Just to be clear: it's not for every student (at least not yet!). We are in a research phase sharing it with a limited subset of users. More details about our approach to the responsible development of AI: https://blog.khanacademy.org/aiguidelines/
It better not be for every student. I am very familiar with Khan Academy as I am currently guiding a student through several AP courses on khanacademy. In my opinion, khan academy's time would be better spent fixing the UI for teachers, and improving the organization of the physics curriculum.
I would prefer that khan academy not be dragged into some PR fluff piece for some AI shill.
Do you know if/how someone can get involved with this at the research phase? I have a daughter who will be entering 1st grade next year and I'd be interested in having her try this out if there was a way of signing up.
I was a high school English teacher for about ten years before transitioning into tech last July. Has KA explored assistive assessment tools for in-person instruction?
Are the tolerances in education really that tight?
How many terrible teachers are allowed to continue to teach after decades of disastrous results?
How many ideologues with no interest in teaching, but every interest in indoctrinating young minds, are tolerated because the alternative is "no teacher" and the class wouldn't run?
How many teachers who would fail state exams, teach, despite relying on answer sheets to be "competent"?

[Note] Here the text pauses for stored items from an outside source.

theorem keeps_calendarLimitF {d : Dev} (h : P d) : P (calendarLimitF d) := by
  unfold calendarLimitF
  try dsimp only
  repeat' first
    | (with_reducible first
      | exact h | apply keeps_raise hP | apply keeps_ite)
    | split
    | with_reducible apply keeps_rest hP

theorem keeps_capture1us {d : Dev} (h : P d) : P (capture1us d) := by
  unfold capture1us
  try dsimp only
  repeat' with_reducible first
    | exact h | assumption | apply keeps_doIf
    | intro _ _ _ | intro _ _
    | with_reducible apply keeps_rest hP

theorem keeps_snapStamp (a0) (a1) {d : Dev} (h : P d) : P (snapStamp a0 a1 d) := by
  unfold snapStamp
  try dsimp only
  repeat' first
    | (with_reducible first
      | exact h | assumption | apply keeps_setB hP | apply keeps_wr64 hP | apply keeps_ite)
    | split
    | intro _ _ _ | intro _ _
    | with_reducible apply keeps_rest hP

theorem keeps_setRamByte (a0) (a1) {d : Dev} (h : P d) : P (setRamByte a0 a1 d) := by
  unfold setRamByte
  repeat' with_reducible first
    | exact h | apply keeps_setRam hP

theorem keeps_snapStore (a0) {d : Dev} (h : P d) : P (snapStore a0 d) := by
  unfold snapStore
  try dsimp only
  repeat' with_reducible first
    | exact h | assumption | apply keeps_setRamByte hP | apply keeps_forEach | apply keeps_foldl | apply keeps_foldlSnd | apply keeps_foldlFst
    | intro _ _ _

theorem keeps_captureCompleteF (a0) {d : Dev} (h : P d) : P (captureCompleteF a0 d) := by
  unfold captureCompleteF
  try dsimp only
  repeat' first
    | (with_reducible first
      | exact h | assumption | apply keeps_snapStore hP | apply keeps_snapStamp hP | apply keeps_snapSettle hP | apply keeps_raise hP
      | apply keeps_setF hP | apply keeps_forEach | apply keeps_ite)
    | split
    | intro _ _ _

theorem keeps_captureResult (a0) {d : Dev} (h : P d) : P (captureResult a0 d) := by
  unfold captureResult
  repeat' with_reducible first
    | exact h | apply keeps_snapStamp hP

theorem keeps_snapStrobe (a0) (a1) {d : Dev} (h : P d) : P (snapStrobe a0 a1 d) := by
  unfold snapStrobe
  try dsimp only
  repeat' with_reducible first
    | exact h | assumption | apply keeps_postReq hP | apply keeps_reqDisable hP | apply keeps_wr64 hP | apply keeps_setF hP | apply keeps_forEach
    | intro _ _ _ | intro _ _
    | with_reducible apply keeps_rest hP

theorem keeps_wakeStrobe {d : Dev} (h : P d) : P (wakeStrobe d) := by
  unfold wakeStrobe
  try dsimp only
  repeat' first
    | (with_reducible first
      | exact h | apply keeps_snapStrobe hP | apply keeps_snapRegions hP | apply keeps_snapRefuse hP | apply keeps_setF hP | apply keeps_ite
     )

theorem keeps_captureTriggerF {d : Dev} (h : P d) : P (captureTriggerF d) := by
  unfold captureTriggerF
  try dsimp only
  repeat' first
    | (with_reducible first
      | exact h | apply keeps_wakeStrobe hP | apply keeps_snapStrobe hP | apply keeps_ite)

theorem keeps_loadChan (a0) {d : Dev} (h : P d) : P (loadChan a0 d) := by
  unfold loadChan
  try dsimp only
  repeat' with_reducible first
    | exact h
    | with_reducible apply keeps_rest hP

theorem keeps_chanIn (a0) {d : Dev} (h : P d) : P (chanIn a0 d) := by
  unfold chanIn
  try dsimp only
  repeat' with_reducible first
    | exact h | apply keeps_loadChan hP | apply keeps_settleVoter hP | apply keeps_raise hP | apply keeps_setF hP
    | with_reducible apply keeps_rest hP

theorem keeps_chanOut (a0) {d : Dev} (h : P d) : P (chanOut a0 d) := by
  unfold chanOut
  try dsimp only
  repeat' with_reducible first
    | exact h | apply keeps_setF hP
    | with_reducible apply keeps_rest hP

theorem keeps_chanOverrun (a0) {d : Dev} (h : P d) : P (chanOverrun a0 d) := by
  unfold chanOverrun
  try dsimp only
  repeat' first
    | (with_reducible first
      | exact h | apply keeps_satAdd hP | apply keeps_raise hP | apply keeps_ite)
    | split
    | with_reducible apply keeps_rest hP

theorem keeps_holdIfStopping (a0) {d : Dev} (h : P d) : P (holdIfStopping a0 d) := by
  unfold holdIfStopping
  try dsimp only
  repeat' first
    | (with_reducible first
      | exact h | apply keeps_setReqState hP | apply keeps_releaseChan hP | apply keeps_ite)

theorem keeps_startSample (a0) (a1) (a2) {d : Dev} (h : P d) : P (startSample a0 a1 a2 d) := by
  unfold startSample
  try dsimp only
  repeat' first
    | (with_reducible first
      | exact h | assumption | apply keeps_chanOverrun hP | apply keeps_addSample hP | apply keeps_setMreq hP | apply keeps_ite
     )
    | split
    | intro _ _ _ | intro _ _
    | with_reducible apply keeps_rest hP

theorem keeps_startEdge (a0) (a1) (a2) {d : Dev} (h : P d) : P (startEdge a0 a1 a2 d) := by
  unfold startEdge
  try dsimp only
  repeat' first
    | (with_reducible first
      | exact h | assumption | apply keeps_startSample hP | apply keeps_holdIfStopping hP | apply keeps_setMreq hP | apply keeps_doIf
      | apply keeps_ite)

theorem keeps_stopEdge (a0) (a1) (a2) {d : Dev} (h : P d) : P (stopEdge a0 a1 a2 d) := by
  unfold stopEdge
  try dsimp only
  repeat' first
    | (with_reducible first
      | exact h | apply keeps_holdIfStopping hP | apply keeps_addSample hP | apply keeps_setMreq hP)
    | split

theorem keeps_channelCaptureF (a0) (a1) (a2) {d : Dev} (h : P d) : P (channelCaptureF a0 a1 a2 d) := by
  unfold channelCaptureF
  try dsimp only
  repeat' first
    | (with_reducible first
      | exact h | apply keeps_stopEdge hP | apply keeps_startEdge hP | apply keeps_ite)

theorem keeps_decideFatal (a0) (a1) (a2) {d : Dev} (h : P d) : P (decideFatal a0 a1 a2 d) := by
  unfold decideFatal
  repeat' with_reducible first
    | exact h | apply keeps_decideWith hP

theorem keeps_fenceUnit (a0) (a1) {d : Dev} (h : P d) : P (fenceUnit a0 a1 d) := by
  unfold fenceUnit
  try dsimp only
  repeat' first
    | (with_reducible first
      | exact h | assumption | apply keeps_decideFatal hP | apply keeps_modUnit hP | apply keeps_raise hP | apply keeps_ite
     )

theorem keeps_fenceChan (a0) (a1) {d : Dev} (h : P d) : P (fenceChan a0 a1 d) := by
  unfold fenceChan
  try dsimp only
  repeat' first
    | (with_reducible first
      | exact h | assumption | apply keeps_fenceUnit hP | apply keeps_decideFatal hP | apply keeps_reportUnit hP | apply keeps_raise hP
      | apply keeps_setF hP | apply keeps_ite)
    | split
    | intro _ _ _ | intro _ _
    | with_reducible apply keeps_rest hP

theorem keeps_channelSelftestDoneF (a0) {d : Dev} (h : P d) : P (channelSelftestDoneF a0 d) := by
  unfold channelSelftestDoneF
  try dsimp only
  repeat' first
    | (with_reducible first
      | exact h | assumption | apply keeps_fenceChan hP | apply keeps_loadChan hP | apply keeps_settleVoter hP | apply keeps_ite
     )
    | split
    | intro _ _ _ | intro _ _
    | with_reducible apply keeps_rest hP

theorem keeps_fatalReport (a0) (a1) (a2) (a3) {d : Dev} (h : P d) : P (fatalReport a0 a1 a2 a3 d) := by
  unfold fatalReport
  repeat' with_reducible first
    | exact h | assumption | apply keeps_latchCause hP | apply keeps_modUnit hP | apply keeps_decideWith hP

theorem keeps_checkPair {d : Dev} (h : P d) : P (checkPair d) := by
  unfold checkPair
  try dsimp only
  repeat' first
    | (with_reducible first
      | exact h | apply keeps_fatalReport hP | apply keeps_raise hP | apply keeps_ite)
    | split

I agree with you that on the top end of education, this is no replacement and at best a supplementary tool. For the poor kid in a bad neighbourhood whose teacher is more interested in "de-colonizing" mathematics than teaching mathematics, this is a Godsend.
Firstly, the unreliability may not be permanent, and we may improve the AI accuracy in the future.
Secondly, we need to figure out what works and what not, and we're in the middle of such phase.
Finally, there is no need to be alarmed, even with hallucinations, the amount of advanced (and reliable) knowledge provided by the AI vastly counterbalances the small mistakes. The elitist mindset needs to die, let's give access to advanced knowledge to everybody and stop putting it behind some unreachable walls.
Without providing context or examples, GPT-4 is already better at answering questions than the average teacher, with the unlimited patience that only a computer can provide.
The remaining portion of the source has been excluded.